Advanced solr-metrics

This section provides a way to customize the metrics that are sent by HDP Search to the Ambari Metrics System for aggregation by the Metrics System.

HDP Search’s metrics come from Solr, specifically a Solr request handler called the MBeanRequestHandler, which provides access to internal statistics. The handler is described in more detail in the Apache Solr Reference Guide section MBean Request Handler.

Solr’s metrics are split into several groups. Ambari’s configuration options allow you to decide what metrics you will collect. There are several options:

Enable Solr Metrics

Allows enabling metrics collection by the Ambari Metrics System.

Solr Metrics configuration directory

The directory where the metrics configuration file is found. The default is /opt/lucidworks-hdpsearch/metrics/conf.

Solr Metrics log directory

The directory where metrics logs will be stored. The default is /opt/lucidworks-hdpsearch/metrics/log.

Solr Metrics PID directory

The directory where the metrics process ID will be stored. The default is /opt/lucidworks-hdpsearch/metrics/var.

Solr Cache stats

Enable this for metrics for Solr’s caches to be sent to the Ambari Metrics Collector. The default Grafana dashboard included with HDP Search has a section for these statistics ("Caches"); if this is disabled that section of the default dashboard may return an error.

More information on Solr’s caches is available from the Apache Solr Reference Guide section on Caches.

Solr Core stats

Enable this for metrics for Solr’s searcher to be sent to the Ambari Metrics Collector.

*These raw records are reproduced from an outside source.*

/-- R155, R379 to R382: VLD and VLDX load the elements of a row, at the consecutive addresses of VLD and at base plus index times size
of VLDX: one pending load outside the local aperture, with latency 6 and 8 inside it. -/
def Obligations.VectorLoads : Prop :=
  ∀ (s : State) (vd sa vi : Fin 64) (row : Row8) (md : Option Modifier) (i : Nat) (d : Fmt × Nat) (a : Word) (x0 : Xl)
    (es : List ElemLoc), predOn s md = true → row8 s row = .ok i → viewUnit s vd 0 (i + doff md) = .ok d → rdS s sa = .ok a →
    let pending (t : State) (addrs : Nat → List Word) (consec : Bool) (lat : Nat) (i : Instr) : Prop :=
      xlate t .load a.toNat false = .ok x0 → crossOk x0.attr.fmt d.1 (rmField md) = true → wrRow t d.2 = .ok () →
      vecElems t .load x0 x0.attr.es consec none (addrs x0.attr.es) = .ok es →
      let dst := LoadTo.row x0.attr.fmt d.1 (rmOf md) d.2
      let locs := es.flatMap ElemLoc.all
      let t := t.touched [d.2]
      issuesLoad s t i dst none x0.attr es ∧
      ∀ (offs : List Nat) (u : State), locs.mapM t.me.spOf = some offs → useBanks t offs = .ok u →
        let r := dst.write (elemValues es (offs.map (Memory.read t.myCore.sp)))
        exec i s = .next (u.latch r.1 lat r.2)
    (∀ off : BitVec 6, pending s (fun es => (List.range d.1.perRow).map fun e =>
        a + off.signExtend 64 * BitVec.ofNat 64 (d.1.perRow * es) + BitVec.ofNat 64 (e * es)) true 6 (.vld vd row sa off md)) ∧
    (∀ ix : List Nat × List Int, indexList s vi (i + aoff md) d.1.perRow = .ok ix →
      pending (s.touched ix.1) (fun es => ix.2.map fun k => a + BitVec.ofInt 64 (k * es)) false 8 (.vldx vd vi sa row md))

/-- R380 to R382: VST and VSTX store the elements of a row in ascending order; on an unblocked page outside the local aperture they are
one posted store of the elements' converted bytes. -/
def Obligations.VectorStores : Prop :=
  ∀ (s : State) (vd sa vi : Fin 64) (row : Row8) (md : Option Modifier) (i : Nat) (d : Fmt × Nat) (a : Word) (b : RowBits) (x0 : Xl)
    (es : List ElemLoc), predOn s md = true → row8 s row = .ok i → viewUnit s vd 0 (i + doff md) = .ok d → rdS s sa = .ok a →
    let posted (t : State) (addrs : Nat → List Word) (consec : Bool) (i : Instr) : Prop :=
      rdRow t d.2 = .ok b → xlate t .store a.toNat false = .ok x0 → crossOk x0.attr.fmt d.1 (rmField md) = true →
      vecElems t .store x0 x0.attr.es consec none (addrs x0.attr.es) = .ok es →
      let as := addrs x0.attr.es
      let t := t.touched [d.2]
      (∀ u : State, storeElems t x0 es d.1 (rmOf md) (as.zip (elems d.1 b)) = .ok u → exec i s = .next u) ∧
      (x0.attr.block = none → x0.attr.fmt.isTap = false → (es.flatMap ElemLoc.all).mapM t.me.spOf = none → inFlight t false < 64 →
        let ws := ((elems d.1 b).take as.length).map (cvtStore x0.attr.fmt d.1 (rmOf md))
        let fl := Flags.all (ws.map (·.2))
        let u := if fl = 0 then t else t.latch .flags 1 fl
        exec i s = .next (withOp u (.store (ws.flatMap fun w => leBytes x0.attr.es w.1)) none x0.attr es))
    (∀ off : BitVec 6, posted s (rowAddrs a off d.1.perRow) true (.vst vd row sa off md)) ∧
    (∀ ix : List Nat × List Int, indexList s vi (i + aoff md) d.1.perRow = .ok ix →
      posted (s.touched ix.1) (indexAddrs a ix.2) false (.vstx vd vi sa row md))

/-- R170, R179, R180: a REL waits until every load and store of its context has been performed, its multicast stores have landed and no
copy is in a transient state, an ACQ also until every load has; with these done REL of core or cluster scope changes nothing, and ACQ
of die scope or wider leaves no line of ordinary memory in its cluster's cache, and the memory-side cache holds the dirty bytes of
those lines; a scope above the MAXSC of a window it acts on is a window fault. FENCE waits for
the kinds it names and is bounded by no window (this last is the model's reading). -/
def Obligations.ReleasesAndAcquires : Prop :=
  ∀ (s : State) (sc : Scope),
    let performed (p : MemOp → Bool) : Prop := ∀ m ∈ s.me.mops, p m = true → m.performed = true
    let still := s.mcastDone s.cur = true ∧ s.transient? s.cur = false
    let released := if sc = .core ∨ sc = .cluster then s else s.releaseCaches s.cur sc
    (s.tooWide s.cur sc = true → exec (.rel sc) s = .next (s.slotTrap ⟨9, 0, 0, 0, false⟩) ∧
      exec (.acq sc) s = .next (s.slotTrap ⟨9, 0, 0, 0, false⟩)) ∧
    (s.tooWide s.cur sc = false →
      (performed (fun _ => true) ∧ still → exec (.rel sc) s = .next released) ∧
      (¬ (performed (fun _ => true) ∧ still) → exec (.rel sc) s = .next (s.heldBy .order)) ∧
      (performed MemOp.isLoad → ∃ t, exec (.acq sc) s = .next t ∧
        (if sc = .core ∨ sc = .cluster then t = s else (t.cluster (clusterOf s.cur)).lines = [] ∧
          (Memory.wf s.mem = true → ((s.cluster (clusterOf s.cur)).lines.map (·.1)).Nodup →
            ((s.die (dieOf s.cur)).abuf.map (·.1)).Nodup →
            ∀ q ∈ (s.cluster (clusterOf s.cur)).lines, ∀ k < 128, q.2.dirty.getLsbD k = true →
              Memory.read t.mem (128 * q.1 + k) = q.2.byte k))) ∧
      (¬ performed MemOp.isLoad → exec (.acq sc) s = .next (s.heldBy .order))) ∧
    (∀ loads stores copies : Bool, (loads = true → performed MemOp.isLoad) →
      (stores = true → performed MemOp.isStore ∧ s.mcastDone s.cur = true) →
      (copies = true → s.copiesDone s.cur = true) →
      exec (.fence sc loads stores copies) s = .next (if stores = true then released else s)) ∧
    (∀ stores copies : Bool, ¬ performed MemOp.isLoad → exec (.fence sc true stores copies) s = .next (s.heldBy .order))
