-- ==== Sys2Proof/Laws/Trap.lean ====
section
/-! SUPPORT. What a trap that cannot be taken comes to, what the return from one restores, and what a hold notes. -/

namespace Sys2Proof.Machine

/-- A held context notes why, and nothing else. -/
@[simp] theorem State.me_heldBy (s : State) (c : Stall) : (s.heldBy c).me = { s.me with stall := some c } := by
  simp [State.heldBy]

/-- A token request withdrawn changes no context. -/
@[simp] theorem State.dropToken_ctx (s : State) (x y : Nat) : (s.dropToken x).ctx y = s.ctx y := by
  simp only [State.dropToken]
  split <;> rfl

/-- A launch's failure changes no context. -/
@[simp] theorem State.failLaunch_ctx (s : State) (l y : Nat) : (s.failLaunch l).ctx y = s.ctx y := rfl

/-- A context after its fatal context error (R261): its registers are as they were, and nothing of it goes on but its stores
and atomics, whose results go nowhere. -/
theorem fatalCtx_ctx (s : State) (x : Nat) : (s.fatalCtx x).ctx x = { (s.ctx x).dropWins with
    run := .fatal, iss := none, snap := none, lat := [], passes := [], drains := [], busy := 0, uiq := [], impq := [],
    sup := false, parked := Parked.none, grace := none, savept := none,
    mops := (s.ctx x).dropWins.mops.filterMap MemOp.orphan } := by
  unfold State.fatalCtx
  dsimp only
  split <;> simp [Ctx.dropWins]

/-- The return from a trap gives back what the trap parked (R255). -/
theorem returnFromTrap_ctx (s : State) (x : Nat) : (s.returnFromTrap x).ctx x = { s.ctx x with
    sup := false, lat := (s.ctx x).parked.lat, fetch := (s.ctx x).parked.fetch, iss := (s.ctx x).parked.iss,
    snap := (s.ctx x).parked.snap, parked := { Parked.none with spent := (s.ctx x).parked.spent } } := by
  simp [State.returnFromTrap]

end Sys2Proof.Machine
end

The searcher is responsible for processing all queries. This data is not reflected in the default Grafana dashboard (in preference to individual stats from the QueryHandler, described below).

Solr QueryHandler stats

Enable this for metrics for Solr’s query request handlers to be sent to the Ambari Metrics Collector. The default Grafana dashboard included with HDP Search has a section for these statistics ("Queries"); if this is disabled that section of the default dashboard may return an error.

This section of the metrics tracks all queries by the individual request handlers used for each query request. When this is requested data for all request handlers will be sent to the Ambari Metrics System, but only 5 are chosen for display in the Grafana dashboard: /select, /query, /get, /export and /browse.

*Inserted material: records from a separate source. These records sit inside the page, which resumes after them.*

/-! ### States that meet the hypotheses of the statements -/

theorem witness_IntegerForms : rdT t0 (.fmt .i64) 63 = .ok 0 ∧ rdT t0 (.fmt .i64) 1 = .ok 0x100000 ∧
  wrT (popT t0 (.fmt .i64) [63, 1]) (.fmt .i64) 0 = .ok () := ⟨rfl, rfl, rfl⟩
theorem witness_IntegerForms_link : rdT tLin .link 48 = .ok 7 ∧ rdT tLin .link 0 = .ok 0 ∧
  wrT (popT tLin .link [48, 0]) .link 63 = .ok () := ⟨rfl, rfl, rfl⟩
theorem witness_DivisionAndHighProduct : wrS (tWith { tCtx with s := (tCtx.s.set 2 (-7)).set 3 2 }) 1 = .ok () ∧
  rdS (tWith { tCtx with s := (tCtx.s.set 2 (-7)).set 3 2 }) 2 = .ok (-7) ∧
  rdS (tWith { tCtx with s := (tCtx.s.set 2 (-7)).set 3 2 }) 3 = .ok 2 := ⟨rfl, rfl, rfl⟩
theorem witness_DivisionAndHighProduct_mulh :
  rdS (tWith { tCtx with s := (tCtx.s.set 2 0xFFFFFFFFFFFFFFFD).set 3 0x4000000000000000 }) 2 = .ok 0xFFFFFFFFFFFFFFFD ∧
  rdS (tWith { tCtx with s := (tCtx.s.set 2 0xFFFFFFFFFFFFFFFD).set 3 0x4000000000000000 }) 3 = .ok 0x4000000000000000 := ⟨rfl, rfl⟩
theorem witness_FieldsAndMoves : rdS t0 1 = .ok 0x100000 ∧ rdS t0 0 = .ok 0 ∧ wrS t0 0 = .ok () ∧
  (0 : Fin 64).val + (63 : Fin 64).val + 1 ≤ 64 ∧ (63 : Fin 64).val + (0 : Fin 64).val + 1 ≤ 64 := ⟨rfl, rfl, rfl, by decide, by decide⟩
theorem witness_failingSlotTraps : decodeSlot .S 0 [] = none ∧ decodeSlot .S 0x6C180001 [0] = none := by decide
theorem witness_Compares : rdT t0 (.fmt .fx48) 1 = .ok 0x100000 ∧ rdT t0 (.fmt .fx48) 63 = .ok 0 ∧ rdS t0 1 = .ok 0x100000 := ⟨rfl, rfl, rfl⟩
theorem witness_ScalarFloating : Fmt.f32.isFloat = true ∧ Fmt.f16.isFloat = true ∧ rdS t0 1 = .ok 0x100000 ∧ rdS t0 2 = .ok 0x00FFFFFFC0000000 ∧
  rdS t0 3 = .ok 128 ∧ wrS t0 3 = .ok () ∧ Fmt.t6 ≠ .fx48 ∧ Fmt.n64.isInt = true := ⟨rfl, rfl, rfl, rfl, rfl, rfl, by decide, rfl⟩
theorem witness_Transfers : t0.me.iss = some tIss ∧ rdS t0 12 = .ok 0 ∧ rdS t0 55 = .ok 0 ∧ wrS t0 55 = .ok () := ⟨rfl, rfl, rfl, rfl⟩
/-- A count of 5 with no loop, a count of 0, and a fifth loop. -/
theorem witness_LoopPushes : t0.me.iss = some tIss ∧ rdS t0 4 = .ok 5 ∧ rdS t0 0 = .ok 0 ∧ tIss.rep = 0 ∧ t0.me.stack.depth < 4 := by
  refine ⟨rfl, rfl, rfl, rfl, by decide⟩
theorem witness_LoopPushes_full :
  let s := tWith { tCtx with loops := { Loops.empty with depth := 4 } }
  s.me.iss = some tIss ∧ rdS s 4 = .ok 5 ∧ 4 ≤ s.me.stack.depth := ⟨rfl, rfl, by decide⟩
theorem witness_EndingInstructions : t0.me.iss = some tIss ∧ t0.me.sup = false ∧ t0.me.uiact = false ∧ tSup.me.sup = true ∧ tSup.me.lat = [] ∧
  tSup.me.mops = [] ∧ (tWith { tCtx with ctxctl := 8 }).me.uiact = true ∧ t0.me.uiq = [] ∧
  (tWith { tCtx with uiq := [1] }).me.uiq ≠ [] := by decide
theorem witness_SystemRegisters : t0.me.sup = false ∧ sysReadSup 0x000 = false ∧ sysReadSup 0x110 = true ∧ wrS t0 63 = .ok () ∧
  rdS t0 4 = .ok 5 ∧ (0x110 : Fin 4096).val ≠ 0x119 := ⟨rfl, rfl, rfl, rfl, rfl, by decide⟩
theorem witness_TlbInvalidation :
  let s := tWith { tCtx with sup := true, ssup := tCtx.ssup.set 0 8 }
  rdS s 48 = .ok 8 ∧ s.me.sup = true ∧ (8 : Word).toNat / 2 ^ 16 = 0 ∧ field (8 : Word).toNat 3 2 = 2 ∧
    canonical s.me.tlbiva.toNat = true ∧ s.accessesDone (invDies s.cur 2) (s.me.inv.getD s.clock) = true := ⟨rfl, rfl, rfl, rfl, rfl, rfl⟩
theorem witness_TlbInvalidation_die :
  let s := tWith { tCtx with sup := true, ssup := tCtx.ssup.set 0 4 }
  rdS s 48 = .ok 4 ∧ field (4 : Word).toNat 3 2 = 1 ∧ s.accessesDone (invDies s.cur 1) (s.me.inv.getD s.clock) = true ∧ t0.me.sup = false := ⟨rfl, rfl, rfl, rfl⟩
theorem witness_ViewRegisters : rdS (tWith { tCtx with s := tCtx.s.set 7 (tViews.get 1) }) 7 = .ok 0x180000 ∧
  (ViewReg.of 0x180000).fieldsOk = true ∧ (ViewReg.of 0x180000).geometryOk 64 = true := ⟨rfl, by decide, by decide⟩
theorem witness_VectorForms : predOn t0 none = true ∧ row8 t0 (.imm 127) = .ok 127 ∧ viewUnit t0 1 0 127 = .ok (.f32, 127) ∧
  rmFloat .f32 3 = true ∧ mulFmt .f32 0 = true ∧ anyFmt .f32 0 = true ∧ (∃ a, vecOperand t0 1 127 .f32 = .ok a) ∧
  (∃ b, (OpB.view 1).read t0 127 .f32 = .ok b) ∧ (∃ b, (OpB.scalar 4).read t0 127 .f32 = .ok b) ∧
  (∃ old, rdRow t0 127 = .ok old) ∧ wrRow t0 127 = .ok () :=
  ⟨rfl, rfl, rfl, rfl, rfl, rfl, ⟨_, rfl⟩, ⟨_, rfl⟩, ⟨_, rfl⟩, ⟨_, rfl⟩, rfl⟩
theorem witness_VectorForms_shift : viewUnit t0 2 0 511 = .ok (.i32, 511) ∧ shiftFmt .i32 0 = true ∧
  (∃ a, vecOperand t0 2 511 .i32 = .ok a) ∧ row8 t0 (.reg 6) = .ok 511 := ⟨rfl, rfl, ⟨_, rfl⟩, rfl⟩
theorem witness_VectorElements : Fmt.i8.isInt = true ∧ 255 < 2 ^ Fmt.i8.viewWidth ∧ Fmt.n64.isInt = true ∧ 2 ^ 64 - 1 < 2 ^ Fmt.n64.viewWidth ∧
  Fmt.f32.isFp = true ∧ (Fmt.f32.fp.dec 0x7F800001).isSig = true ∧ (Fmt.f32.fp.dec 0x7FC00000).isNan = true := by decide
theorem witness_Reductions : predOn t0 none = true ∧ viewUnit t0 1 0 0 = .ok (.f32, 0) ∧ (∃ a, vecOperand t0 1 0 .f32 = .ok a) ∧
  wrRow t0 0 = .ok () ∧ rmFloat .f32 0 = true := ⟨rfl, rfl, ⟨_, rfl⟩, rfl, rfl⟩
theorem witness_SpecialFunctions : viewUnit t0 1 0 511 = .ok (.f32, 511) ∧ (∃ b, rdRow t0 511 = .ok b) ∧ wrRow t0 511 = .ok () :=
  ⟨rfl, ⟨_, rfl⟩, rfl⟩
theorem witness_MovesIndexRows : viewUnit t0 7 0 3 = .ok (.n8, 3) ∧ viewUnit t0 1 0 3 = .ok (.f32, 3) ∧ (∃ b, rdRow t0 3 = .ok b) ∧
  wrRow t0 3 = .ok () := ⟨rfl, rfl, ⟨_, rfl⟩, rfl⟩
/-- A row of bf16 into two rows of f32. -/
theorem witness_Conversion : viewUnit t0 1 0 0 = .ok (.f32, 0) ∧ viewUnit t0 3 0 5 = .ok (.bf16, 5) ∧ cvtOk .bf16 .f32 0 = true ∧
  unitsFrom t0 1 0 (max Fmt.bf16.perRow Fmt.f32.perRow / Fmt.f32.perRow) = .ok [(.f32, 0), (.f32, 1)] ∧
  unitsFrom t0 3 5 (max Fmt.bf16.perRow Fmt.f32.perRow / Fmt.bf16.perRow) = .ok [(.bf16, 5)] ∧ (∃ rs, rdRows t0 [5] = .ok rs) ∧
  wrRow t0 0 = .ok () ∧ wrRow t0 1 = .ok () := ⟨rfl, rfl, rfl, rfl, rfl, ⟨_, rfl⟩, rfl, rfl⟩
theorem witness_PredicatedOff : predOn t0 tOff = false ∧ t0.myCore.sumop = none := ⟨rfl, rfl⟩
/-- The last element of a row, and the first past it. -/
theorem witness_ElementMoves : row8 t0 (.imm 0) = .ok 0 ∧ viewUnit t0 1 0 0 = .ok (.f32, 0) ∧ rdS t0 4 = .ok 5 ∧ wrRow t0 0 = .ok () ∧
  (∃ b, rdRow t0 0 = .ok b) ∧ wrS t0 63 = .ok () ∧ Elem.ix (.long 127) = 127 ∧ 127 < Fmt.f32.perRow ∧ Elem.ix (.long 128) = 128 ∧
  ¬ 128 < Fmt.f32.perRow ∧ Row.zero.dead = false := by
  refine ⟨rfl, rfl, rfl, rfl, ⟨_, rfl⟩, rfl, rfl, by decide, rfl, by decide, rfl⟩
theorem witness_DeadRows : viewUnit t0 1 0 (511 + 0) = .ok (.f32, 511) ∧ (ViewReg.of (rdVw t0 0)).rows ≤ 0 := ⟨rfl, by decide⟩
theorem witness_DeadRows_read :
  let s := t0.setCore 0 { t0.core 0 with rows := [(3, ⟨0, true⟩)] }
  s.me.snap = none ∧ s.myCore.sumop = none ∧ s.me.pendingRow 3 = false ∧ s.myCore.retained 3 = false ∧ (s.myCore.row 3).dead = true := by
  decide
theorem witness_Crossbar : row7 t0 (.imm 63) = .ok 63 ∧ viewUnit t0 1 0 63 = .ok (.f32, 63) ∧ (∃ b, rdRow t0 63 = .ok b) ∧ wrRow t0 63 = .ok () ∧
  (∃ r, patternRow t0 63 = .ok r) := ⟨rfl, rfl, ⟨_, rfl⟩, rfl, ⟨_, rfl⟩⟩
/-- In the scratchpad, in memory, and at an address that is no multiple of the size. -/
theorem witness_ScalarAccesses : memAddr t0 (.fmt .i64) ⟨2, 0, false, none⟩ = .ok 0x00FFFFFFC0000000 ∧ wrT t0 (.fmt .i64) 9 = .ok () ∧
  rdT t0 (.fmt .i64) 9 = .ok 0 ∧ (∃ e offs u, scalarAccess t0 .load (.fmt .i64) none 0x00FFFFFFC0000000 = .ok e ∧
    e.1.bytes.mapM t0.me.spOf = some offs ∧ useBanks t0 offs = .ok u) := ⟨rfl, rfl, rfl, _, _, _, rfl, rfl, rfl⟩
theorem witness_ScalarAccesses_memory : memAddr t0 (.fmt .i64) ⟨1, 0, false, none⟩ = .ok 0x100000 ∧
  (∃ e, scalarAccess t0 .store (.fmt .i64) (some .package) 0x100000 = .ok e ∧ e.1.bytes.mapM t0.me.spOf = none) ∧
  inFlight t0 true < 32 ∧ inFlight t0 false < 64 ∧ memAddr t0 (.fmt .i64) ⟨5, 0, false, none⟩ = .ok 0x100001 ∧
  (0x100001 : Word).toNat % (Ty.base (.fmt .i64)).memWidth / 8 = 0 ∧ (0x100001 : Word).toNat % ((Ty.base (.fmt .i64)).memWidth / 8) ≠ 0 :=
  ⟨rfl, ⟨_, rfl, rfl⟩, by decide, by decide, rfl, by decide, by decide⟩
theorem witness_Atomics : rdT t0 (.fmt .n64) 1 = .ok 0x100000 ∧ rdT t0 (.fmt .n64) 4 = .ok 5 ∧ rdT t0 (.fmt .n64) 9 = .ok 0 ∧
  t0.me.openAtomic t0.slot = none ∧ wrT t0 (.fmt .n64) 9 = .ok () ∧ atomRefused atomcap .add .n64 = none ∧
  atomRefused atomcap .add .t8 ≠ none ∧
  (∃ e, scalarAccess t0 .store (.fmt .n64) (some .package) 0x100000 = .ok e ∧ e.1.bytes.mapM t0.me.spOf = none) ∧
  (∃ e offs u, scalarAccess t0 .store (.fmt .n64) (some .core) 0x00FFFFFFC0000000 = .ok e ∧ e.1.bytes.mapM t0.me.spOf = some offs ∧
    useBanks t0 offs = .ok u) :=
  ⟨rfl, rfl, rfl, rfl, rfl, by decide, by decide, ⟨_, rfl, rfl⟩, ⟨_, _, _, rfl, rfl, rfl⟩⟩
theorem witness_LineOperations : rdS t0 1 = .ok 0x100000 ∧ rdS t0 3 = .ok 128 ∧ touchesWindow t0.me 0x100000 128 = false ∧
  t0.me.mops.all (·.performed) = true ∧ (∃ ls, lineRange t0 .store 0x100000 1 = .ok ls ∧
    ∀ l ∈ ls, scopeOk t0.me (BitVec.ofNat 64 l.1) none l.2 = .ok ()) ∧ 5 % 128 ≠ 0 := by
  refine ⟨rfl, rfl, rfl, rfl, ⟨_, rfl, ?_⟩, by decide⟩
  intro l h; simp only [List.mem_singleton] at h; subst h; rfl
set_option maxRecDepth 8000 in
theorem witness_VectorLoads : (∃ x es, xlate t0 .load 0x100000 false = .ok x ∧ crossOk x.attr.fmt .f32 0 = true ∧
  vecElems t0 .load x x.attr.es true none ((List.range 128).map fun e => (0x100000 : Word) + BitVec.ofNat 64 (4 * e)) = .ok es ∧
  (es.flatMap ElemLoc.all).mapM t0.me.spOf = none) ∧ rdS t0 1 = .ok 0x100000 ∧ inFlight t0 true < 32 := ⟨⟨_, _, rfl, rfl, rfl, rfl⟩, rfl, by decide⟩
set_option maxRecDepth 8000 in
theorem witness_VectorLoads_scratchpad : ∃ x es offs u, xlate t0 .load 0x00FFFFFFC0000000 false = .ok x ∧ crossOk x.attr.fmt .f32 0 = true ∧
  vecElems t0 .load x x.attr.es true none ((List.range 128).map fun e => (0x00FFFFFFC0000000 : Word) + BitVec.ofNat 64 (4 * e)) = .ok es ∧
  (es.flatMap ElemLoc.all).mapM t0.me.spOf = some offs ∧ useBanks t0 offs = .ok u := ⟨_, _, _, _, rfl, rfl, rfl, rfl, rfl⟩
set_option maxRecDepth 8000 in
theorem witness_VectorLoads_index : ∃ ix, indexList t0 2 0 128 = .ok ix := ⟨_, rfl⟩
set_option maxRecDepth 8000 in
theorem witness_VectorStores : (∃ x es b u, rdRow t0 0 = .ok b ∧ xlate t0 .store 0x100000 false = .ok x ∧ crossOk x.attr.fmt .f32 0 = true ∧
  vecElems t0 .store x x.attr.es true none (rowAddrs 0x100000 0 128 4) = .ok es ∧
  storeElems t0 x es .f32 .ne ((rowAddrs 0x100000 0 128 4).zip (elems .f32 b)) = .ok u ∧ x.attr.block = none ∧ x.attr.fmt.isTap = false ∧
  (es.flatMap ElemLoc.all).mapM t0.me.spOf = none) ∧ inFlight t0 false < 64 :=
  ⟨⟨_, _, _, _, rfl, rfl, rfl, rfl, rfl, rfl, rfl, rfl⟩, by decide⟩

More information is available from the Apache Solr Reference Guide section RequestHandlers and SearchComponents in SolrConfig.

Solr UpdateHandler stats

Enable this for metrics for Solr’s update handlers to be sent to the Ambari Metrics Collector. The update handler processes all documents a user has requested to be added to the system.

The default Grafana dashboard included with HDP Search has a section for these statistics ("Indexing"); if this is disabled that section of the default dashboard may return an error.

Solr System stats

Enable this for metrics for Solr’s overall system health to be sent to the Ambari Metrics Collector. These stats are used for the default Ambari alerts (Solr CPU Usage and Solr Memory Usage); if they are disabled, those alerts will not be able to provide warnings in case critical thresholds are met or exceeded.

solr_metrics_properties

A template properties file to further customize Solr’s metrics collection.

Custom Sections

Custom configuration sections are displayed, but are not currently used. If you enter any local parameters in those sections, they will possibly be ignored.